Problem description: What do the lines say, reproduced word for word, from the first of the entries below through the line bearing "def seat0 : SeatId"?

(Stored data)
╭──

-- ==== Sys2Proof/Tests/Slice0.lean ====
section
/-! SUPPORT. The model's own tests: words of the spec's encodings, ill-formed terms that the checks refuse, single steps with results
worked out from the rules, and for every statement with hypotheses a state and operands that meet them. -/

namespace Sys2Proof.Tests

open Sys2Proof.Machine Sys2Proof.Bits

set_option Elab.async false

/-! ## Small states -/

/-- Seat 0 of core 0. -/
def seat0 : SeatId := { core := 0, seat := 0 }

/-- A context of tenant 0 with every register, its code at 0x10000. -/
def ctx0 : Ctx :=
  { Ctx.fresh 1 seat0 with sRegs := 63, vRegs := 32, code := { Code.none with base := 0x10000, len := 0x100 } }

/-- The same with m2 all ones. -/
def ctx2 : Ctx := { ctx0 with regs := { ctx0.regs with m := ctx0.regs.m.set 2 (BitVec.allOnes 128) } }

/-- A machine after reset with one context in focus. -/
def on (c : Ctx) : State := { State.reset with cx := some c }

/-! ## Ready -/

/-- The tests of the issue on a machine with one context. -/
def readyHere (c : Ctx) (f : Form) : Bool :=
  c.decodeItem f == none && !c.predFalse f && !(c.order.owed.any fun sp => f.uses sp) && decide (f.pvCount ≤ c.pv.length)
    && (f.nxCount == 0 || !(on c).nxFull c)

theorem ready_on {c : Ctx} {f : Form} (h : readyHere c f = true) : Ready (on c) c f := by
  simp only [readyHere, Bool.and_eq_true, beq_iff_eq, Bool.not_eq_true', decide_eq_true_eq, Bool.or_eq_true] at h
  obtain ⟨⟨⟨⟨h1, h2⟩, h3⟩, h4⟩, h5⟩ := h
  exact ⟨rfl, h1, h2, h3, h4, fun h0 => h5.resolve_left h0⟩

/-- Is every instruction of the list ready in one of the two contexts? -/
def readyAll (l : List (Nat × Nat × Instr)) : Bool :=
  l.all fun p => readyHere ctx0 p.2.2.form || readyHere ctx2 p.2.2.form

/-- An instruction of a list that is ready meets the hypothesis of the statements about it. -/
theorem witness_ready {l : List (Nat × Nat × Instr)} (h : readyAll l = true) {p : Nat × Nat × Instr} (hp : p ∈ l) :
    ∃ s c, Ready s c p.2.2.form := by
  have := List.all_eq_true.mp h p hp
  rcases Bool.or_eq_true_iff.mp this with h | h
  · exact ⟨_, _, ready_on h⟩
  · exact ⟨_, _, ready_on h⟩

/-! ## Decoding -/

/-- Does every word, of so many bits, decode to its instruction? -/
noncomputable def decodesAll (l : List (Nat × Nat × Instr)) : Bool := l.all fun p => decide (decodeTableWord p.1 p.2.1 = some p.2.2)

/-- Words of the spec's encoding, one for each instruction of 0x000 to 0x02A: bits, word, instruction. -/
noncomputable def wordsScalarArithmetic : List (Nat × Nat × Instr) := [
  (64, 0x4000001060504801, .add ⟨9, 0xa, 0xc, 2, 0, 0, 0, 0, true⟩),
  (96, 0x89ABCDEF4000001000504806, .addImm ⟨9, 0xa, 2, 0, 0, 0, 0, true, 0x89abcdef⟩),
  (64, 0x4000001060504809, .sub ⟨9, 0xa, 0xc, 2, 0, 0, 0, 0, true⟩),
  (96, 0x89ABCDEF400000100050480E, .subImm ⟨9, 0xa, 2, 0, 0, 0, 0, true, 0x89abcdef⟩),
  (64, 0x4000001060504811, .mul ⟨9, 0xa, 0xc, 2, 0, 0, 0, 0, true⟩),
  (96, 0x89ABCDEF4000001000504816, .mulImm ⟨9, 0xa, 2, 0, 0, 0, 0, true, 0x89abcdef⟩),
  (64, 0x4000001060504819, .mulhS ⟨9, 0xa, 0xc, 2, 0, 0, 0, 0, true⟩),
  (64, 0x400000106050481D, .mulhU ⟨9, 0xa, 0xc, 2, 0, 0, 0, 0, true⟩),
  (64, 0x4000001060504821, .divS ⟨9, 0xa, 0xc, 2, 0, 0, 0, 0, true⟩),
  (64, 0x4000001060504825, .divU ⟨9, 0xa, 0xc, 2, 0, 0, 0, 0, true⟩),
  (64, 0x4000001060504829, .remS ⟨9, 0xa, 0xc, 2, 0, 0, 0, 0, true⟩),
  (64, 0x400000106050482D, .remU ⟨9, 0xa, 0xc, 2, 0, 0, 0, 0, true⟩),
  (64, 0x4000001060504831, .and ⟨9, 0xa, 0xc, 2, 0, 0, 0, 0, true⟩),
  (96, 0x89ABCDEF4000001000504836, .andImm ⟨9, 0xa, 2, 0, 0, 0, 0, true, 0x89abcdef⟩),
  (64, 0x4000001060504839, .or ⟨9, 0xa, 0xc, 2, 0, 0, 0, 0, true⟩),
  (96, 0x89ABCDEF400000100050483E, .orImm ⟨9, 0xa, 2, 0, 0, 0, 0, true, 0x89abcdef⟩),
  (64, 0x4000001060504841, .xor ⟨9, 0xa, 0xc, 2, 0, 0, 0, 0, true⟩),
  (96, 0x89ABCDEF4000001000504846, .xorImm ⟨9, 0xa, 2, 0, 0, 0, 0, true, 0x89abcdef⟩),
  (64, 0x4000001060504849, .shl ⟨9, 0xa, 0xc, 2, 0, 0, 0, 0, true⟩),
  (64, 0x400000106050484D, .shrL ⟨9, 0xa, 0xc, 2, 0, 0, 0, 0, true⟩),
  (64, 0x4000001060504851, .shrA ⟨9, 0xa, 0xc, 2, 0, 0, 0, 0, true⟩),
  (64, 0x4000001060504855, .rot ⟨9, 0xa, 0xc, 2, 0, 0, 0, 0, true⟩),
  (64, 0x4000001060504859, .minS ⟨9, 0xa, 0xc, 2, 0, 0, 0, 0, true⟩),
  (64, 0x400000106050485D, .minU ⟨9, 0xa, 0xc, 2, 0, 0, 0, 0, true⟩),
  (64, 0x4000001060504861, .maxS ⟨9, 0xa, 0xc, 2, 0, 0, 0, 0, true⟩),
  (64, 0x4000001060504865, .maxU ⟨9, 0xa, 0xc, 2, 0, 0, 0, 0, true⟩),
  (64, 0x400002D060504869, .clampS ⟨9, 0xa, 0xc, 2, 0xb, 0, 0, 0, true⟩),
  (64, 0x400002D06050486D, .clampU ⟨9, 0xa, 0xc, 2, 0xb, 0, 0, 0, true⟩),
  (64, 0x4000001000504871, .abs ⟨9, 0xa, 0, 2, 0, 0, 0, 0, true⟩),
  (64, 0x4000001000504875, .clz ⟨9, 0xa, 0, 2, 0, 0, 0, 0, true⟩),
  (64, 0x4000001000504879, .popc ⟨9, 0xa, 0, 2, 0, 0, 0, 0, true⟩),
  (64, 0x400000106050487D, .sext ⟨9, 0xa, 0xc, 2, 0, 0, 0, 0, true⟩),
  (64, 0x4600001060504881, .extS ⟨9, 0xa, 0xc, 2, 0, 0, 0, 6, true⟩),
  (64, 0x4600001060504885, .extU ⟨9, 0xa, 0xc, 2, 0, 0, 0, 6, true⟩),
  (64, 0x460002D060504889, .ins ⟨9, 0xa, 0xc, 2, 0xb, 0, 0, 6, true⟩),
  (64, 0x400002D06050488D, .mad ⟨9, 0xa, 0xc, 2, 0xb, 0, 0, 0, true⟩),
  (64, 0x4000009060504891, .sel ⟨9, 0xa, 0xc, 2, 2, 0, 0, 0, true⟩),
  (64, 0x4000001060502895, .cmpEq ⟨5, 0xa, 0xc, 2, 0, 0, 0, 0, true⟩),
  (64, 0x4000001060502899, .cmpNe ⟨5, 0xa, 0xc, 2, 0, 0, 0, 0, true⟩),
  (64, 0x400000106050289D, .cmpLt ⟨5, 0xa, 0xc, 2, 0, 0, 0, 0, true⟩),
  (64, 0x40000010605028A1, .cmpGe ⟨5, 0xa, 0xc, 2, 0, 0, 0, 0, true⟩),
  (64, 0x40000010605028A5, .cmpLtu ⟨5, 0xa, 0xc, 2, 0, 0, 0, 0, true⟩),
  (64, 0x40000010605028A9, .cmpGeu ⟨5, 0xa, 0xc, 2, 0, 0, 0, 0, true⟩)]

theorem test_decode_scalar_arithmetic : decodesAll wordsScalarArithmetic = true := by decide

theorem test_ready_scalar_arithmetic : readyAll wordsScalarArithmetic = true := by decide

/-- Words of the spec's encoding, one for each instruction of 0x02B to 0x03D: bits, word, instruction. -/
noncomputable def wordsScalarMovesAndControl : List (Nat × Nat × Instr) := [
  (64, 0x46140090000028AD, .mlog ⟨5, 0, 0, 2, 2, 0, 5, 6, true⟩),
  (64, 0x40000010005048B1, .mov ⟨9, 0xa, 0, 2, 0, 0, 0, 0, true⟩),
  (96, 0x89ABCDEF40000010000048B6, .moviW ⟨9, 0, 2, 0, 0, 0, 0, true, 0x89abcdef⟩),
  (128, 0x89ABCDEF0123456740000010000048BB, .moviD ⟨9, 0, 2, 0, 0, 0, 0, true, 0x89abcdef01234567⟩),
  (64, 0x40000010605048BD, .gaMk ⟨9, 0xa, 0xc, 2, 0, 0, 0, 0, true⟩),
  (64, 0x40000010005048C1, .gaDev ⟨9, 0xa, 0, 2, 0, 0, 0, 0, true⟩),
  (64, 0x061402C0605000C5, .chkrR ⟨0, 0xa, 0xc, 0, 0xb, 0, 5, 6, false⟩),
  (64, 0x061402C0605000C9, .chkrW ⟨0, 0xa, 0xc, 0, 0xb, 0, 5, 6, false⟩),
  (64, 0x061402C0605000CD, .chkrX ⟨0, 0xa, 0xc, 0, 0xb, 0, 5, 6, false⟩),
  (64, 0x7FFFFF50000000D1, .br ⟨0, 0, 0, 2, 0xfffffd, true⟩),
  (64, 0x40000010005000D5, .bri ⟨0, 0xa, 0, 2, 0, true⟩),
  (64, 0x7FFFFF50000048D9, .call ⟨9, 0, 0, 2, 0xfffffd, true⟩),
  (64, 0x40000010005048DD, .calli ⟨9, 0xa, 0, 2, 0, true⟩),
  (64, 0x40000010005000E1, .ret ⟨0, 0xa, 0, 2, 0, true⟩),
  (64, 0x7FFFFF50005048E5, .loop ⟨9, 0xa, 0, 2, 0xfffffd, true⟩),
  (64, 0x40000010000000E9, .endF ⟨0, 0, 0, 2, 0, true⟩),
  (64, 0x40000010000000ED, .endRe ⟨0, 0, 0, 2, 0, true⟩),
  (64, 0x003FFE07178888F1, .rep ⟨0x11, 1, 0xf, 2, 0xe, 0xfff8⟩),
  (64, 0x00000000000000F5, .nop ⟨0, 0, 0, 0, 0, false⟩)]

theorem test_decode_scalar_moves_and_control : decodesAll wordsScalarMovesAndControl = true := by decide

theorem test_ready_scalar_moves_and_control : readyAll wordsScalarMovesAndControl = true := by decide

/-- Words of the spec's encoding, one for each instruction of 0x040 to 0x054: bits, word, instruction. -/
noncomputable def wordsLoadsAndStores : List (Nat × Nat × Instr) := [
  (96, 0xFFFFFE00FF40181058504902, .ldB ⟨2, 9, 0xa, 0xb, 2, 0, 2, 1, 0, false, false, 0x1fe8, 0, false, 0x7fffff, 0⟩),
  (128, 0x0000024000000100FF40181058504907, .ldH ⟨3, 9, 0xa, 0xb, 2, 0, 2, 1, 0, false, false, 0x1fe8, 0, false, 0, 0x24000000100⟩),
  (64, 0xFF40181058504909, .ldW ⟨1, 9, 0xa, 0xb, 2, 0, 2, 1, 0, false, false, 0x1fe8, 0, false, 0, 0⟩),
  (96, 0xFFFFFE00FF4018105850490E, .ldD ⟨2, 9, 0xa, 0xb, 2, 0, 2, 1, 0, false, false, 0x1fe8, 0, false, 0x7fffff, 0⟩),
  (128, 0x0000024000000100FF40181058504913, .ldBs ⟨3, 9, 0xa, 0xb, 2, 0, 2, 1, 0, false, false, 0x1fe8, 0, false, 0, 0x24000000100⟩),
  (64, 0xFF40181058504915, .ldHs ⟨1, 9, 0xa, 0xb, 2, 0, 2, 1, 0, false, false, 0x1fe8, 0, false, 0, 0⟩),
  (96, 0xFFFFFE00FF4018105850491A, .ldWs ⟨2, 9, 0xa, 0xb, 2, 0, 2, 1, 0, false, false, 0x1fe8, 0, false, 0x7fffff, 0⟩),
  (128, 0x0000024000000100FF4128D05850491F, .stB ⟨3, 9, 0xa, 0xb, 2, 3, 2, 2, 2, false, false, 0x1fe8, 0, false, 0, 0x24000000100⟩),
  (64, 0xFF4128D058504921, .stH ⟨1, 9, 0xa, 0xb, 2, 3, 2, 2, 2, false, false, 0x1fe8, 0, false, 0, 0⟩),
  (96, 0xFFFFFF0CFF4128D058504926, .stW ⟨2, 9, 0xa, 0xb, 2, 3, 2, 2, 2, false, false, 0x1fe8, 0xc, true, 0x7fffff, 0⟩),
  (128, 0x0000024000000100FF4128D05850492B, .stD ⟨3, 9, 0xa, 0xb, 2, 3, 2, 2, 2, false, false, 0x1fe8, 0, false, 0, 0x24000000100⟩),
  (64, 0xFF4018105852492D, .vldL ⟨1, 0x49, 0xa, 0xb, 2, 0, 2, 1, 0, false, false, 0x1fe8, 0, false, 0, 0⟩),
  (96, 0xFFFFFE00FF40181058024932, .vldR ⟨2, 0x49, 0, 0xb, 2, 0, 2, 1, 0, false, false, 0x1fe8, 0, false, 0x7fffff, 0⟩),
  (64, 0xFF40181058024935, .vldC ⟨1, 0x49, 0, 0xb, 2, 0, 2, 1, 0, false, false, 0x1fe8, 0, false, 0, 0⟩),
  (64, 0xFF40181058524939, .vlds ⟨1, 0x49, 0xa, 0xb, 2, 0, 2, 1, 0, false, false, 0x1fe8, 0, false, 0, 0⟩),
  (96, 0xFFFFFE00FF4018125852493E, .vldx ⟨2, 0x49, 0xa, 0x4b, 2, 0, 2, 1, 0, false, false, 0x1fe8, 0, false, 0x7fffff, 0⟩),
  (128, 0x0000024000000100FF4128D058524943, .vstL ⟨3, 0x49, 0xa, 0xb, 2, 3, 2, 2, 2, false, false, 0x1fe8, 0, false, 0, 0x24000000100⟩),
  (64, 0xFF4128D058024945, .vstR ⟨1, 0x49, 0, 0xb, 2, 3, 2, 2, 2, false, false, 0x1fe8, 0, false, 0, 0⟩),
  (96, 0xFFFFFF0CFF4128D05802494A, .vstC ⟨2, 0x49, 0, 0xb, 2, 3, 2, 2, 2, false, false, 0x1fe8, 0xc, true, 0x7fffff, 0⟩),
  (128, 0x0000024000000100FF4128D05852494F, .vsts ⟨3, 0x49, 0xa, 0xb, 2, 3, 2, 2, 2, false, false, 0x1fe8, 0, false, 0, 0x24000000100⟩),
  (64, 0xFF4128D258524951, .vstx ⟨1, 0x49, 0xa, 0x4b, 2, 3, 2, 2, 2, false, false, 0x1fe8, 0, false, 0, 0⟩)]

theorem test_decode_loads_and_stores : decodesAll wordsLoadsAndStores = true := by decide

theorem test_ready_loads_and_stores : readyAll wordsLoadsAndStores = true := by decide

/-- Words of the spec's encoding, one for each instruction of 0x055 to 0x070: bits, word, instruction. -/
noncomputable def wordsAtomics : List (Nat × Nat × Instr) := [
  (96, 0xFFFFFE00FF40281058504956, .aaddW ⟨2, 9, 0xa, 0xb, 2, 0, 2, 2, 0, false, false, 0x1fe8, 0, false, 0x7fffff, 0⟩),
  (128, 0x0000024000000100FF4028105850495B, .aaddD ⟨3, 9, 0xa, 0xb, 2, 0, 2, 2, 0, false, false, 0x1fe8, 0, false, 0, 0x24000000100⟩),
  (64, 0xFF4028105850495D, .aandW ⟨1, 9, 0xa, 0xb, 2, 0, 2, 2, 0, false, false, 0x1fe8, 0, false, 0, 0⟩),
  (96, 0xFFFFFE00FF40281058504962, .aandD ⟨2, 9, 0xa, 0xb, 2, 0, 2, 2, 0, false, false, 0x1fe8, 0, false, 0x7fffff, 0⟩),
  (128, 0x0000024000000100FF40281058504967, .aorW ⟨3, 9, 0xa, 0xb, 2, 0, 2, 2, 0, false, false, 0x1fe8, 0, false, 0, 0x24000000100⟩),
  (64, 0xFF40281058504969, .aorD ⟨1, 9, 0xa, 0xb, 2, 0, 2, 2, 0, false, false, 0x1fe8, 0, false, 0, 0⟩),
  (96, 0xFFFFFE00FF4028105850496E, .axorW ⟨2, 9, 0xa, 0xb, 2, 0, 2, 2, 0, false, false, 0x1fe8, 0, false, 0x7fffff, 0⟩),
  (128, 0x0000024000000100FF40281058504973, .axorD ⟨3, 9, 0xa, 0xb, 2, 0, 2, 2, 0, false, false, 0x1fe8, 0, false, 0, 0x24000000100⟩),
  (64, 0xFF40281058504975, .aminsW ⟨1, 9, 0xa, 0xb, 2, 0, 2, 2, 0, false, false, 0x1fe8, 0, false, 0, 0⟩),
  (96, 0xFFFFFE00FF4028105850497A, .aminsD ⟨2, 9, 0xa, 0xb, 2, 0, 2, 2, 0, false, false, 0x1fe8, 0, false, 0x7fffff, 0⟩),
  (128, 0x0000024000000100FF4028105850497F, .aminuW ⟨3, 9, 0xa, 0xb, 2, 0, 2, 2, 0, false, false, 0x1fe8, 0, false, 0, 0x24000000100⟩),
  (64, 0xFF40281058504981, .aminuD ⟨1, 9, 0xa, 0xb, 2, 0, 2, 2, 0, false, false, 0x1fe8, 0, false, 0, 0⟩),
  (96, 0xFFFFFE00FF40281058504986, .amaxsW ⟨2, 9, 0xa, 0xb, 2, 0, 2, 2, 0, false, false, 0x1fe8, 0, false, 0x7fffff, 0⟩),
  (128, 0x0000024000000100FF4028105850498B, .amaxsD ⟨3, 9, 0xa, 0xb, 2, 0, 2, 2, 0, false, false, 0x1fe8, 0, false, 0, 0x24000000100⟩),
  (64, 0xFF4028105850498D, .amaxuW ⟨1, 9, 0xa, 0xb, 2, 0, 2, 2, 0, false, false, 0x1fe8, 0, false, 0, 0⟩),
  (96, 0xFFFFFE00FF40281058504992, .amaxuD ⟨2, 9, 0xa, 0xb, 2, 0, 2, 2, 0, false, false, 0x1fe8, 0, false, 0x7fffff, 0⟩),
  (128, 0x0000024000000100FF40281058504997, .axchgW ⟨3, 9, 0xa, 0xb, 2, 0, 2, 2, 0, false, false, 0x1fe8, 0, false, 0, 0x24000000100⟩),
  (64, 0xFF40281058504999, .axchgD ⟨1, 9, 0xa, 0xb, 2, 0, 2, 2, 0, false, false, 0x1fe8, 0, false, 0, 0⟩),
  (96, 0xFFFFFE00FF4028105850499E, .acasW ⟨2, 9, 0xa, 0xb, 2, 0, 2, 2, 0, false, false, 0x1fe8, 0, false, 0x7fffff, 0⟩),
  (128, 0x0000024000000100FF402810585049A3, .acasD ⟨3, 9, 0xa, 0xb, 2, 0, 2, 2, 0, false, false, 0x1fe8, 0, false, 0, 0x24000000100⟩),
  (64, 0xFF402810585049A5, .afaddW ⟨1, 9, 0xa, 0xb, 2, 0, 2, 2, 0, false, false, 0x1fe8, 0, false, 0, 0⟩),
  (96, 0xFFFFFE00FF402810585001AA, .raddW ⟨2, 0, 0xa, 0xb, 2, 0, 2, 2, 0, false, false, 0x1fe8, 0, false, 0x7fffff, 0⟩),
  (128, 0x0000024000000100FF402810585001AF, .raddD ⟨3, 0, 0xa, 0xb, 2, 0, 2, 2, 0, false, false, 0x1fe8, 0, false, 0, 0x24000000100⟩),
  (64, 0xFF402810585001B1, .rfaddW ⟨1, 0, 0xa, 0xb, 2, 0, 2, 2, 0, false, false, 0x1fe8, 0, false, 0, 0⟩),
  (96, 0xFFFFFE00FF402810585001B6, .rmaxsW ⟨2, 0, 0xa, 0xb, 2, 0, 2, 2, 0, false, false, 0x1fe8, 0, false, 0x7fffff, 0⟩),
  (128, 0x0000024000000100FF402810585001BB, .rmaxsD ⟨3, 0, 0xa, 0xb, 2, 0, 2, 2, 0, false, false, 0x1fe8, 0, false, 0, 0x24000000100⟩),
  (64, 0xFF402810585001BD, .rmaxuW ⟨1, 0, 0xa, 0xb, 2, 0, 2, 2, 0, false, false, 0x1fe8, 0, false, 0, 0⟩),
  (96, 0xFFFFFE00FF402810585001C2, .rmaxuD ⟨2, 0, 0xa, 0xb, 2, 0, 2, 2, 0, false, false, 0x1fe8, 0, false, 0x7fffff, 0⟩)]

theorem test_decode_atomics : decodesAll wordsAtomics = true := by decide

theorem test_ready_atomics : readyAll wordsAtomics = true := by decide

/-- Words of the spec's encoding, one for each instruction of 0x071 to 0x07E: bits, word, instruction. -/
noncomputable def wordsSynchronisation : List (Nat × Nat × Instr) := [
  (64, 0x40001090000049C5, .fence ⟨9, 0, 0, 2, 0x42, true⟩),
  (64, 0x40000010005049C9, .fwait ⟨9, 0xa, 0, 2, 0, true⟩),
  (64, 0x00010810000049CD, .batchc ⟨1, 9, 0, 0, 2, 0, 2, 0, 2, false, false, 0, 0, false, 0, 0⟩),
  (64, 0x40000010000049D1, .bopen ⟨9, 0, 0, 2, 0, true⟩),
  (64, 0x40000010000049D5, .bclose ⟨9, 0, 0, 2, 0, true⟩),
  (64, 0x40000010000049D9, .rgopen ⟨9, 0, 0, 2, 0, true⟩),
  (64, 0x40000010000049DD, .rgclose ⟨9, 0, 0, 2, 0, true⟩),
  (64, 0xFF400810585001E1, .waitv ⟨1, 0, 0xa, 0xb, 2, 0, 2, 0, 0, false, false, 0x1fe8, 0, false, 0, 0⟩),
  (96, 0xFFFFFE00FF400810005001E6, .noteOne ⟨2, 0, 0xa, 0, 2, 0, 2, 0, 0, false, false, 0x1fe8, 0, false, 0x7fffff, 0⟩),
  (128, 0x0000024000000100FF400810005001EB, .noteAll ⟨3, 0, 0xa, 0, 2, 0, 2, 0, 0, false, false, 0x1fe8, 0, false, 0, 0x24000000100⟩),
  (64, 0xFF400810585001ED, .swset ⟨1, 0, 0xa, 0xb, 2, 0, 2, 0, 0, false, false, 0x1fe8, 0, false, 0, 0⟩),
  (96, 0xFFFFFE00FF400810585001F2, .swwait ⟨2, 0, 0xa, 0xb, 2, 0, 2, 0, 0, false, false, 0x1fe8, 0, false, 0x7fffff, 0⟩),
  (64, 0x40000150005049F5, .tlwait ⟨9, 0xa, 0, 2, 5, true⟩),
  (64, 0x40000150000049F9, .tlread ⟨9, 0, 0, 2, 5, true⟩)]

╰──

Your response:
-- ==== Sys2Proof/Tests/Slice0.lean ====
section
/-! SUPPORT. The model's own tests: words of the spec's encodings, ill-formed terms that the checks refuse, single steps with results
worked out from the rules, and for every statement with hypotheses a state and operands that meet them. -/

namespace Sys2Proof.Tests

open Sys2Proof.Machine Sys2Proof.Bits

set_option Elab.async false

/-! ## Small states -/

/-- Seat 0 of core 0. -/
def seat0 : SeatId := { core := 0, seat := 0 }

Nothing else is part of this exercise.